Safe Policy Search in Higher Dimensions

For my masters thesis, I collaborated with Prof. Dr. Andreas Krause in Learning and Adaptive Systems Group at ETHZ.

Parameters for robotics algorithms need to be tuned in order to maximize performance on the real system. Bayesian Optimization (BO) has been used to automate this process. However, in case of safety-critical systems, evaluation of unsafe parameters during the optimization process should be avoided. Recently, a safe BO algorithm, SAFEOPT, was proposed; it employs Gaussian Processes to only evaluate parameters that satisfy safety constraints with high probability.

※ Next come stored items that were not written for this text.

/-- `RD.FIELD` returns the captured byte its selector names after an `Ok`, and is refused otherwise
(45_system_ops.md R193, 30_encoding.md R87). -/
def Obligations.FieldReadOnlyAfterOk : Prop :=
  ∀ (f : Byte) (s : State),
    decode (.port (0xA#4 ++ f)) = .ok (.rdField f) ∧
    (∀ b, s.rx.result = some .ok → f.toNat ≤ 5 →
      [s.rx.cap.c4, s.rx.cap.c5, s.rx.cap.c6, s.rx.cap.c7, s.rx.cap.c8, s.rx.cap.c9][f.toNat]? = some (some b) →
      exec (.rdField f) s = .next { s with answer := .byte b, rxDone := none }) ∧
    (s.rx.result ≠ some .ok ∨ 5 < f.toNat →
      exec (.rdField f) s = .next { s with answer := .refused, rxDone := none })

/-- `RD.CLASS` returns the four tests of the parsed response against the identity as it is now, and is refused without an
`Ok` or an identity; the packed form of its answer, and what the host makes of it (44_response_classify.md R186, R187). -/
def Obligations.ClassReadOnlyAfterOk : Prop :=
  (∀ d : Byte, decode (.port (0xB#4 ++ d)) = .ok .rdClass) ∧
  (∀ f : ClassFlags, packedClass f =
    (if f.addrMatch then 1 else 0) + (if f.statusOk then 1 else 0) <<< 1 +
      (match f.cmdKind with | .other => 0 | .unlock => 1 | .status => 2) <<< 2 +
      (match f.lockClass with | .unlocked => 0 | .locked => 1 | .invalid => 2) <<< 4) ∧
  (∀ (f : ClassFlags) (k : CommandKind), classifyFlags f k =
    if f.addrMatch = false then .addressMismatch
    else if f.cmdKind ≠ (match k with | .unlock => .unlock | .status => .status) then .commandMismatch
    else if f.statusOk = false then .statusError
    else if f.lockClass = .invalid then .unknownLockStatus
    else .accept f.lockClass) ∧
  ∀ s : State,
    (∀ (p : ParsedResponse) (b c : Byte), s.rx.result = some .ok → HasIdentity s b c →
      s.rx.cap.c4 = some p.len → s.rx.cap.c5 = some p.board → s.rx.cap.c6 = some p.cmd → s.rx.cap.c7 = some p.status →
      s.rx.cap.c8 = some p.chan → s.rx.cap.c9 = some p.lock →
      exec .rdClass s =
        .next { s with answer := .classFlags { addrMatch := decide (p.board = b ∧ p.chan = c),
                                               statusOk := decide (p.status = 0x00),
                                               cmdKind := if p.cmd = 0x82 then .unlock
                                                 else if p.cmd = 0x83 then .status else .other,
                                               lockClass := if p.lock = 0x00 then .unlocked
                                                 else if p.lock = 0x01 then .locked else .invalid },
                       rxDone := none }) ∧
    (s.rx.result ≠ some .ok ∨ s.ident.board = none ∨ s.ident.chan = none →
      exec .rdClass s = .next { s with answer := .refused, rxDone := none })

/-- `RESET` gives every register of the block its reset value and touches nothing else (45_system_ops.md R195). -/
def Obligations.ResetWritesTheBlock : Prop :=
  (∀ d : Byte, decode (.port (0xF#4 ++ d)) = .ok .reset) ∧
  ∀ s : State, exec .reset s =
    .next { s with
      ident := { board := none, chan := none }
      tx := { busy := false, idx := 0, board := 0x00, cmd := 0x00, chan := 0x00, xor := 0x00 }
      rx := { phase := .closed, cnt := 0, hdrOk := true, xor := 0x00,
              cap := { c4 := none, c5 := none, c6 := none, c7 := none, c8 := none, c9 := none, c10 := none },
              result := none }
      answer := .nothing, rxDone := none }

/-- The state after power-on: the block's registers and the environment's start (70_reset_and_hazards.md R301, R303). -/
def Obligations.PowerOnState : Prop :=
  State.reset.ident = { board := none, chan := none } ∧
  State.reset.tx = { busy := false, idx := 0, board := 0x00, cmd := 0x00, chan := 0x00, xor := 0x00 } ∧
  State.reset.rx = { phase := .closed, cnt := 0, hdrOk := true, xor := 0x00,
                     cap := { c4 := none, c5 := none, c6 := none, c7 := none, c8 := none, c9 := none, c10 := none },
                     result := none } ∧
  State.reset.rx.parsed = none ∧ State.reset.rx.hdrDet = false ∧
  (statRecord State.reset.tx State.reset.rx).packed = 0 ∧ resultCode State.reset.rx.result = 0 ∧
  State.reset.ctl.link = .idle ∧ State.reset.ctl.retry = false ∧ State.reset.ctl.portOpen = false ∧
  State.reset.ctl.pollTimers = 0 ∧ State.reset.ctl.reconnectTimers = 0

/-- The model's choice of what a command frame is as an instruction (log 3): with the identity the frame carries it is sent
whole and the TX unit is idle after it; in any other state, or with a wrong checksum, it is refused and changes no
register. -/
def Obligations.CommandFrameIsSent : Prop :=
  ∀ (b c x : Byte) (s : State),
    (HasIdentity s b c → x = b ^^^ 0x82 ^^^ c →
      exec (.unlock b c x) s =
        .next { s with tx := { busy := false, idx := 0, board := b, cmd := 0x82, chan := c, xor := 0x00 },
                       answer := .frame [0x57, 0x4B, 0x4C, 0x59, 0x09, b, 0x82, c, x], rxDone := none }) ∧
    (HasIdentity s b c → x = b ^^^ 0x83 ^^^ c →
      exec (.status b c x) s =
        .next { s with tx := { busy := false, idx := 0, board := b, cmd := 0x83, chan := c, xor := 0x00 },
                       answer := .frame [0x57, 0x4B, 0x4C, 0x59, 0x09, b, 0x83, c, x], rxDone := none }) ∧
    (¬ (HasIdentity s b c ∧ x = b ^^^ 0x82 ^^^ c) →
      exec (.unlock b c x) s = .next { s with answer := .refused, rxDone := none }) ∧
    (¬ (HasIdentity s b c ∧ x = b ^^^ 0x83 ^^^ c) →
      exec (.status b c x) s = .next { s with answer := .refused, rxDone := none })

/-- The model's choice of what a response frame is as an instruction (log 4): its eleven bytes are received as one chunk,
whatever the unit held before. -/
def Obligations.ResponseFrameIsReceived : Prop :=
  ∀ (l b e st c k x : Byte) (v : Verdict) (s : State), 11 ≤ s.params.rxChunk →
    v = (if x = xorfold [0x57, 0x4B, 0x4C, 0x59, l, b, e, st, c, k] then .ok else .checksumMismatch) →
    let t := Host.Outcome.next (φ := Fault) (ρ := Refusal)
      { s with rx := { phase := .closed, cnt := 11, hdrOk := true,
                       xor := xorfold [0x57, 0x4B, 0x4C, 0x59, l, b, e, st, c, k],
                       cap := { c4 := some l, c5 := some b, c6 := some e, c7 := some st, c8 := some c, c9 := some k,
                                c10 := some x },
                       result := some v },
               answer := .result (some v), rxDone := some v }
    (e = 0x82 → exec (.rspUnlock l b st c k x) s = t) ∧
    (e = 0x83 → exec (.rspStatus l b st c k x) s = t) ∧
    exec (.rspOther l b e st c k x) s = t

/-- The frame kinds do what the operations they stand for do one after another (30_encoding.md R90, log 3, log 4). -/
def Obligations.FramesRunTheirOperations : Prop :=
  (∀ (b c : Byte) (s : State), HasIdentity s b c →
    (∃ o t, runOps (sendOps .unlock) s = some (o, t) ∧
      o.map (·.1) = .accepted :: (encodeFrame .unlock b c).map .byte ∧
      exec (.unlock b c (b ^^^ 0x82 ^^^ c)) s = .next { t with answer := .frame (encodeFrame .unlock b c) }) ∧
    (∃ o t, runOps (sendOps .status) s = some (o, t) ∧
      o.map (·.1) = .accepted :: (encodeFrame .status b c).map .byte ∧
      exec (.status b c (b ^^^ 0x83 ^^^ c)) s = .next { t with answer := .frame (encodeFrame .status b c) })) ∧
  (∀ (l b e st c k x : Byte) (s : State), 11 ≤ s.params.rxChunk →
    ∃ o t, runOps (receiveOps (responseBytes l b e st c k x)) s = some (o, t) ∧
      exec (responseInstr l b e st c k x) s = .next t)

/-! ## The machine -/

/-- A step whose next input decodes to an instruction is that instruction, run after the input is taken and the outputs of
the step before are gone (log 1). -/
def Obligations.StepRunsTheDecodedInstruction : Prop :=
  ∀ (s : State) (r : Request) (rest : List Input) (i : Instr),
    s.inbox = .request r :: rest → decode r = .ok i →
    step s = exec i { s with inbox := rest, answer := .nothing, rxDone := none, actions := [] }

/-- An operation word with an unassigned selector is refused: it leaves the inbox, no register changes
(30_encoding.md R86). -/
def Obligations.UnassignedSelectorIsRefused : Prop :=
  ∀ (s : State) (w : PortWord) (rest : List Input),
    s.inbox = .request (.port w) :: rest → selector w = 0x0 ∨ selector w = 0xD ∨ selector w = 0xE →
    step s = .next { s with inbox := rest, answer := .refused, rxDone := none, actions := [] }

/-- The power-on state is a good state (10_state.md R27, R37). -/
def Obligations.GoodStateAtPowerOn : Prop := GoodState State.reset

/-- Every step keeps the invariants of the TX unit, the RX unit and the controller (10_state.md R27, R37). -/
def Obligations.StepKeepsGoodStates : Prop :=
  ∀ s t : State, GoodState s → step s = .next t → GoodState t

/-- In a good state every instruction completes (00_scope.md R13, 93_implementation_defined.md U5). -/
def Obligations.EveryInstructionCompletesInGoodStates : Prop :=
  ∀ (i : Instr) (s : State), GoodState s → ∃ t, exec i s = .next t

/-- From a good state the machine goes on for ever, whatever the environment does
(93_implementation_defined.md part 1, 46_host_link_controller.md R236). That every handler ends, a call failing where the
transport's answers have run out, is the model's choice (log 9). -/
def Obligations.GoodStatesNeverStop : Prop :=
  ∀ (s : State) (n : Nat), GoodState s → RunsOn n s

/-- No step changes the parameters of the instance (00_scope.md R5, R6, D28). -/
def Obligations.ParametersAreFixed : Prop :=
  ∀ s t : State, step s = .next t → t.params = s.params

/-- Each instruction writes the registers of one group at most, `RESET` apart, and none of the environment
(10_state.md R20, 20_memory.md R55, R61). -/
def Obligations.InstructionsStayInTheirGroup : Prop :=
  ∀ (i : Instr) (s t : State), exec i s = .next t →
    (t.ctl = s.ctl ∧ t.params = s.params ∧ t.actions = s.actions ∧ t.inbox = s.inbox ∧ t.replies = s.replies) ∧
    (isTx i = true → t.ident = s.ident ∧ t.rx = s.rx) ∧
    (isRx i = true → t.ident = s.ident ∧ t.tx = s.tx) ∧
    (isIdent i = true → t.tx = s.tx ∧ t.rx = s.rx) ∧
    (isRead i = true → t.ident = s.ident ∧ t.tx = s.tx ∧ t.rx = s.rx) ∧
    (isTx i = true ∨ isRx i = true ∨ isIdent i = true ∨ isRead i = true ∨ i = .reset)

/-- A TX operation and an RX operation give the same state and the same outputs in either order (20_memory.md R61). -/
def Obligations.TxAndRxCommute : Prop :=
  ∀ (i j : Instr) (s t : State) (a b : Observation), isTx i = true → isRx j = true →
    runOps [i, j] s = some ([a, b], t) →
    ∃ u, runOps [j, i] s = some ([b, a], u) ∧ u.ident = t.ident ∧ u.tx = t.tx ∧ u.rx = t.rx ∧ u.ctl = t.ctl ∧
      u.params = t.params

/-- `ENC.k` and then `TX.NEXT`s among any other operations but `ENC.*`, frames sent and `RESET` deliver exactly
`encode(k, b, c)`, then nothing; after nine the TX unit is idle (41_tx_encode.md R128). -/
def Obligations.TxDeliversEncode : Prop :=
  ∀ (k : CommandKind) (b c : Byte) (is : List Instr) (s : State), GoodState s → HasIdentity s b c →
    (∀ i ∈ is, i = .txNext ∨ (isTx i = false ∧ i ≠ .reset)) →
    ∃ o t, runOps (k.encInstr :: is) s = some ((.accepted, none) :: o, t) ∧
      txAnswers is o =
        ((encodeFrame k b c).map Answer.byte ++ List.replicate (is.count Instr.txNext) Answer.empty).take
          (is.count Instr.txNext) ∧
      (9 ≤ is.count Instr.txNext → t.tx.busy = false ∧ t.tx.idx = 0 ∧ t.tx.xor = 0x00)

/-- `RX.START`, `RX.BYTE`s among any other operations but RX operations and `RESET`, `RX.END` give exactly the verdict and
the fields of `verify` (43_rx_verify_parse.md R160). -/
def Obligations.RxAgreesWithVerify : Prop :=
  ∀ (is : List Instr) (s : State), GoodState s →
    (∀ i ∈ is, (∃ d, i = .rxByte d) ∨ (isRx i = false ∧ i ≠ .reset)) →
    ∃ o t, runOps (.rxStart :: is ++ [.rxEnd]) s = some (o, t) ∧
      t.answer = .result (some (verdictOf (verify (rxBytes is)))) ∧
      t.rxDone = some (verdictOf (verify (rxBytes is))) ∧
      t.rx.parsed = (verify (rxBytes is)).toOption

/-- The header detector agrees with `hdrMatch` (42_rx_header_detect.md R145). -/
def Obligations.HeaderDetectorAgrees : Prop :=
  ∀ (bytes : List Byte) (s : State), 4 ≤ s.params.rxChunk →
    ∃ o t, runOps (.rxStart :: bytes.map .rxByte) s = some (o, t) ∧ t.rx.hdrDet = hdrMatch bytes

Even so, it is known that BO does not scale to higher dimensions (d > 20). To overcome this limitation, I developed the SAFEOPT-HD algorithm that identifies relevant domain regions that efficiently trade-off performance and safety, and restricts BO search to this preprocessed domain. By employing cheap (and potentially inaccurate) simulation models, offline computations allow identifying domain subspaces that are likely to yield optimal policies, thus significantly reducing domain size. When combined with SAFEOPT, we obtain a safe BO algorithm applicable for problems with large input dimensions. To alleviate the issues due to sparsity of the non-uniform preprocessed domain, a method to systematically generate new controller parameters with desirable properties is implemented. The efficacy of SAFEOPT-HD is illustrated by optimizing a 48-dimensional control policy to execute full position control of a quadrotor, while guaranteeing safety.

The results from this work were presented at the 16^th Women in Machine Learning Workshop @ NeurIPS 2021 poster session.